How does this work practically? As it relates to processing shame and understanding empathy, here are three things Ms. Brown suggests. I’ve also included some personal reflection below each point/heading.

TALK TO YOURSELF LIKE YOU TALK TO SOMEONE YOU LOVE

For me, this feels weird, but it also sounds reasonable. Basically, give yourself a pep talk.

Then, why is it difficult? I think it's easy, for men especially, to get trapped in the "Man up!" mantra that champions grit, resolve, and stoicism. There seems to be no room for "pep talks" and "self-empathy."

But, if we're supposed to treat others how we'd like to be treated, then shouldn't we treat our own selves that way too? Instead of being our own worst critic, it’s time to start trusting God and becoming our best encourager, allowing empathy into the mix.

REACH OUT TO SOMEONE YOU TRUST

Initially, I think there should be elements of prayer involved with this, for we as Christians should all be able to trust God. Pray for healing and forgiveness, and then pray for courage to share with other people.

Speaking of, who are the people in your community (family, friends, roommates, etc) that have committed to walk alongside you in life? If you know already, go to them. If you don't, then seek counsel from your local church body. I'm sure the congregation has a support group or community you could join as a first step towards developing this type of bond.

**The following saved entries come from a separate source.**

/-! ## The config-data stream -/

/-- R172, R174: an announce opens a session from every state; no byte received before it is readable. -/
def Obligations.AnnounceOpens : Prop :=
  ∀ (s : State) (c : PipeId) (h : Header) (total : BitVec 32) (crc : BitVec 16) (i : Instr) (f : Frame)
    (flag : Byte) (valid : Bool), Ready s c → total.toNat ≤ s.cfg.maxTotal →
    ((i = .cdsAnn6 c h total crc ∧ f = ann6Frame h total crc ∧ flag = 0 ∧ valid = false) ∨
     (i = .cdsAnn7 c h total crc flag ∧ f = ann7Frame h total crc flag ∧ valid = true)) →
    ∃ t, exec i s = .next t ∧ OnlyPipe c s t ∧
      t.pipe c.toNat = { s.pipe c.toNat with
        totalSize := total, crcAnn := crc, flag := flag, flagValid := valid, sessHash := h.hash, rxCount := 0, buf := []
        crcCalc := 0, compressed := false, inflSize := 0, inflState := .inflNone, cdsState := .announced } ∧
      (∀ a, Memory.read (t.pipe c.toNat).buf a = none) ∧
      t.out = streamOut c f [.cdsAnnounced c total crc h.hash]

/-- R173: an announce above `MAX_TOTAL` clears the session. -/
def Obligations.AnnounceRefused : Prop :=
  ∀ (s : State) (c : PipeId) (h : Header) (total : BitVec 32) (crc : BitVec 16) (i : Instr) (f : Frame), Ready s c →
    s.cfg.maxTotal < total.toNat →
    ((i = .cdsAnn6 c h total crc ∧ f = ann6Frame h total crc) ∨
     ∃ flag, i = .cdsAnn7 c h total crc flag ∧ f = ann7Frame h total crc flag) →
    ∃ t, exec i s = .next t ∧ OnlyPipe c s t ∧ t.pipe c.toNat = { Pipe.reset with run := true, alive := true } ∧
      t.out = streamOut c f [.announceRefused c total]

/-- R177: a trigger frame latches the name and changes nothing else. -/
def Obligations.TriggerLatches : Prop :=
  ∀ (s : State) (c : PipeId) (h : Header) (name : BitVec 64), Ready s c →
    ∃ t, exec (.cdsTrig c h name) s = .next t ∧ OnlyPipe c s t ∧
      t.pipe c.toNat = { s.pipe c.toNat with name := name, nameValid := true } ∧
      t.out = streamOut c (cds8Frame h name) [.cdsTrigger c name]

/-- R175, R179, R180: stream frames that change nothing; a missing session is reported before a foreign hash. -/
def Obligations.StreamFramesIgnored : Prop :=
  ∀ (s : State) (c : PipeId) (h : Header), Ready s c →
    (∀ b : Body, ∃ t, exec (.cdsShort c h b) s = .next t ∧ OnlyPipe c s t ∧ t.pipe c.toNat = s.pipe c.toNat ∧
      t.out = streamOut c (mkFrame 0x21#8 h b) [.cdsIgnored c .shortLen]) ∧
    (∀ data : BitVec 64, ¬OpenFor (s.pipe c.toNat) h.hash →
      ∃ t, exec (.cdsData c h data) s = .next t ∧ OnlyPipe c s t ∧ t.pipe c.toNat = s.pipe c.toNat ∧
        t.out = streamOut c (cds8Frame h data)
          [.cdsIgnored c (if (s.pipe c.toNat).cdsState = .announced ∨ (s.pipe c.toNat).cdsState = .accumulating
            then .hashMismatch else .noSession)])

/-- R178, R62: an accepted data frame that does not complete the stream: its eight bytes at `rx_count`, every other byte
as before. -/
def Obligations.DataAppended : Prop :=
  ∀ (s : State) (c : PipeId) (h : Header) (data : BitVec 64), let p := s.pipe c.toNat
    Ready s c → OpenFor p h.hash → p.rxCount.toNat + 8 < p.totalSize.toNat →
    ∃ t, exec (.cdsData c h data) s = .next t ∧ OnlyPipe c s t ∧
      { t.pipe c.toNat with buf := p.buf } = { p with rxCount := p.rxCount + 8, cdsState := .accumulating } ∧
      (∀ a, Memory.read (t.pipe c.toNat).buf a = afterData p data a) ∧
      t.out = streamOut c (cds8Frame h data) [.cdsData c (p.rxCount + 8)]

/-- R181, R183, R216: the data frame that completes a stored stream with the announced CRC. -/
def Obligations.DataCompletesStored : Prop :=
  ∀ (s : State) (c : PipeId) (h : Header) (data : BitVec 64) (d : List Byte), let p := s.pipe c.toNat
    Ready s c → OpenFor p h.hash → LastFrame p data d → crc16 d = p.crcAnn → d.head? ≠ some 0#8 →
    ∃ t, exec (.cdsData c h data) s = .next t ∧ OnlyPipe c s t ∧
      { t.pipe c.toNat with buf := p.buf } = { p with
        rxCount := p.rxCount + 8, cdsState := .complete, crcCalc := p.crcAnn, compressed := false, inflSize := 0
        inflState := .inflNone } ∧
      (∀ a, Memory.read (t.pipe c.toNat).buf a = afterData p data a) ∧
      t.out = streamOut c (cds8Frame h data) [.cdsData c (p.rxCount + 8), .cdsComplete c p.totalSize false]

/-- R182, R207: the data frame that completes a stream with another CRC: the stream is discarded, whatever its first byte
is, and the inflater is not started. -/
def Obligations.DataCrcError : Prop :=
  ∀ (s : State) (c : PipeId) (h : Header) (data : BitVec 64) (d : List Byte), let p := s.pipe c.toNat
    Ready s c → OpenFor p h.hash → LastFrame p data d → crc16 d ≠ p.crcAnn →
    ∃ t, exec (.cdsData c h data) s = .next t ∧ OnlyPipe c s t ∧
      t.pipe c.toNat = { p with
        cdsState := .crcError, rxCount := 0, buf := [], crcCalc := crc16 d, compressed := false, inflSize := 0
        inflState := .inflNone, name := 0, nameValid := false } ∧
      t.out = streamOut c (cds8Frame h data) [.cdsData c (p.rxCount + 8), .crcError c p.crcAnn (crc16 d)]

/-- R216 to R218: the data frame that completes a compressed stream with a whole size prefix: the inflater is asked for
bytes `4 .. total_size - 1`. -/
def Obligations.DataStartsInflate : Prop :=
  ∀ (s : State) (c : PipeId) (h : Header) (data : BitVec 64) (b1 b2 b3 : Byte) (d : List Byte), let p := s.pipe c.toNat
    Ready s c → OpenFor p h.hash → LastFrame p data (0#8 :: b1 :: b2 :: b3 :: d) →
    crc16 (0#8 :: b1 :: b2 :: b3 :: d) = p.crcAnn →
    let size := be32 0#8 b1 b2 b3
    ∃ t, exec (.cdsData c h data) s = .next t ∧ OnlyPipe c s t ∧
      { t.pipe c.toNat with buf := p.buf } = { p with
        rxCount := p.rxCount + 8, cdsState := .complete, crcCalc := p.crcAnn, compressed := true, inflSize := size
        inflState := .inflPending } ∧
      (∀ a, Memory.read (t.pipe c.toNat).buf a = afterData p data a) ∧
      t.out = { streamOut c (cds8Frame h data)
          [.cdsData c (p.rxCount + 8), .inflateStart c 4 (p.totalSize - 4) size] with
        inflateRequest := some ⟨c, 4, p.totalSize - 4, size⟩ }

/-- R216: a compressed stream of fewer than four bytes cannot hold its size prefix. -/
def Obligations.DataShortPrefix : Prop :=
  ∀ (s : State) (c : PipeId) (h : Header) (data : BitVec 64) (d : List Byte), let p := s.pipe c.toNat
    Ready s c → OpenFor p h.hash → LastFrame p data (0#8 :: d) → crc16 (0#8 :: d) = p.crcAnn → d.length < 3 →
    ∃ t, exec (.cdsData c h data) s = .next t ∧ OnlyPipe c s t ∧
      { t.pipe c.toNat with buf := p.buf } = { p with
        rxCount := p.rxCount + 8, cdsState := .complete, crcCalc := p.crcAnn, compressed := true
        inflState := .inflErr } ∧
      (∀ a, Memory.read (t.pipe c.toNat).buf a = afterData p data a) ∧
      t.out = streamOut c (cds8Frame h data) [.cdsData c (p.rxCount + 8), .decompressError c .shortPrefix]

/-- R219: `INFL_DONE`. -/
def Obligations.InflateAnswer : Prop :=
  ∀ (s : State) (c : PipeId) (ok : Bool) (outLen : BitVec 32), let p := s.pipe c.toNat
    c.toNat < s.cfg.nConn →
    (p.inflState = .inflPending → ∃ t, exec (.inflDone c ok outLen) s = .next t ∧ OnlyPipe c s t ∧
      if ok = true ∧ outLen = p.inflSize then
        t.pipe c.toNat = { p with inflState := .inflOk } ∧ t.out = eventsOnly [.cdsComplete c p.inflSize true]
      else
        t.pipe c.toNat = { p with inflState := .inflErr } ∧
        t.out = eventsOnly [.decompressError c (if ok = false then .inflateFailed else .lengthMismatch)]) ∧
    (p.inflState ≠ .inflPending → exec (.inflDone c ok outLen) s = .next { s with out := refusal .inf })

/-- R185: `CDS_ACK`. -/
def Obligations.AckEffect : Prop :=
  ∀ (s : State) (c : PipeId), let p := s.pipe c.toNat
    c.toNat < s.cfg.nConn →
    ∃ t, exec (.cdsAck c) s = .next t ∧ OnlyPipe c s t ∧
      if p.inflState ≠ .inflPending ∧ (p.cdsState = .complete ∨ p.cdsState = .crcError) then
        t.pipe c.toNat = { Pipe.reset with run := p.run, alive := p.alive } ∧ t.out = eventsOnly [.cdsAcked c]
      else t.pipe c.toNat = p ∧ t.out = .empty

/-- R304, R305: `PIPE_START` and `PIPE_STOP`. -/
def Obligations.StartStop : Prop :=
  ∀ (s : State) (c : PipeId), c.toNat < s.cfg.nConn →
    (∃ t, exec (.pipeStart c) s = .next t ∧ OnlyPipe c s t ∧
      t.pipe c.toNat = { Pipe.reset with run := true, alive := true } ∧ t.out = .empty) ∧
    (∃ t, exec (.pipeStop c) s = .next t ∧ OnlyPipe c s t ∧
      t.pipe c.toNat = { s.pipe c.toNat with run := false } ∧ t.out = .empty)

/-! ## The lock table -/

/-- R239, R237, R238: the whole transition table, which the spec derives from R232 to R234, with responses and events. -/
def Obligations.LockPortTable : Prop :=
  ∀ (s : State) (item : BitVec 16), s.cfg.hasLock = true → item.toNat < s.cfg.nItems → let e := s.lock item.toNat
    (∀ (op : LockOp) (o : ObjectId), o.illFormed = false →
      ∃ t, exec (lockInstr op item o) s = .next t ∧ { t with locks := s.locks, out := s.out } = s ∧
        (∀ k, k ≠ item.toNat → t.lock k = s.lock k) ∧
        match lockTable op e o with
        | none => t.lock item.toNat = e ∧
            t.out = { eventsOnly [.lockFail item op o] with lockResponse := some ⟨false, false⟩ }
        | some e' => t.lock item.toNat = e' ∧
            t.out = { eventsOnly (if e' = e then [] else [.lockChanged item e e']) with
              lockResponse := some ⟨true, false⟩ }) ∧
    exec (.isinuse item) s = .next { s with out := { Outputs.empty with
      lockResponse := some ⟨true, decide (e.lockState ≠ .free ∨ e.owner.isSet = true)⟩ } }

/-- R241: mutual exclusion, over every sequence of transactions. -/
def Obligations.MutualExclusion : Prop :=
  ∀ (item : BitVec 16) (a : ObjectId), a.isSet = true →
    (∀ s t, exec (.reserve item a) s = .next t → t.out.lockResponse = some ⟨true, false⟩ →
      (t.lock item.toNat).owner = a) ∧
    (∀ s t is, (s.lock item.toNat).owner = a → execAll is s = .next t →
      .reset ∉ is → .release item a ∉ is → .release item .unset ∉ is →
      (t.lock item.toNat).owner = a ∧
      ∀ (b : ObjectId) (op : LockOp), b.isSet = true → b ≠ a →
        ∃ u, exec (lockInstr op item b) t = .next u ∧ u.locks = t.locks ∧ u.out.lockResponse = some ⟨false, false⟩)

Tell your people what’s going on and allow them to carry the burden with you in prayer, encouragement, and love.

TELL YOUR STORY

As I’ve mentioned before, the first iteration of this blog was to keep people informed on my life in the city, which was my attempt to “make it big” as a lifestyle writer. Then, I shifted gears a little bit, writing as a way to process my emotions. Through this pivot, I was able to control the narrative and keep people at just the right distance. I’d created a false sense of that community of trustworthy friends mentioned above.

Now that I’m back, I hope this can be a platform to really share my story. So, what is it?

I’m a preacher’s kid from Mississippi, who has been saved by grace through Christ. I’ve experienced shame as it relates to a “need to perform.” Specifically, Satan trips me up 1) physically, as it relates to body image and strength; 2) socially, as it relates to popularity and friendships; 3) mentally, as it relates to vocational calling and skill; and 4) emotionally, as it relates to identity, purity, and being loved.

I believe there is power in sharing our stories, for it brings glory to God and brings shame into the light. It’s difficult, but hiding hurts even more because it leads to deeper and deeper isolation. I can’t promise immediate “results” by sharing your story, but I do believe God wants us to boldly do it. I believe He already knows it, wants to redeem it, and equips us to share it with others in a way that uplifts. We just have to trust Him.

Through God, His saving power, and gift of empathy, the shame cycle can end. Will we let it?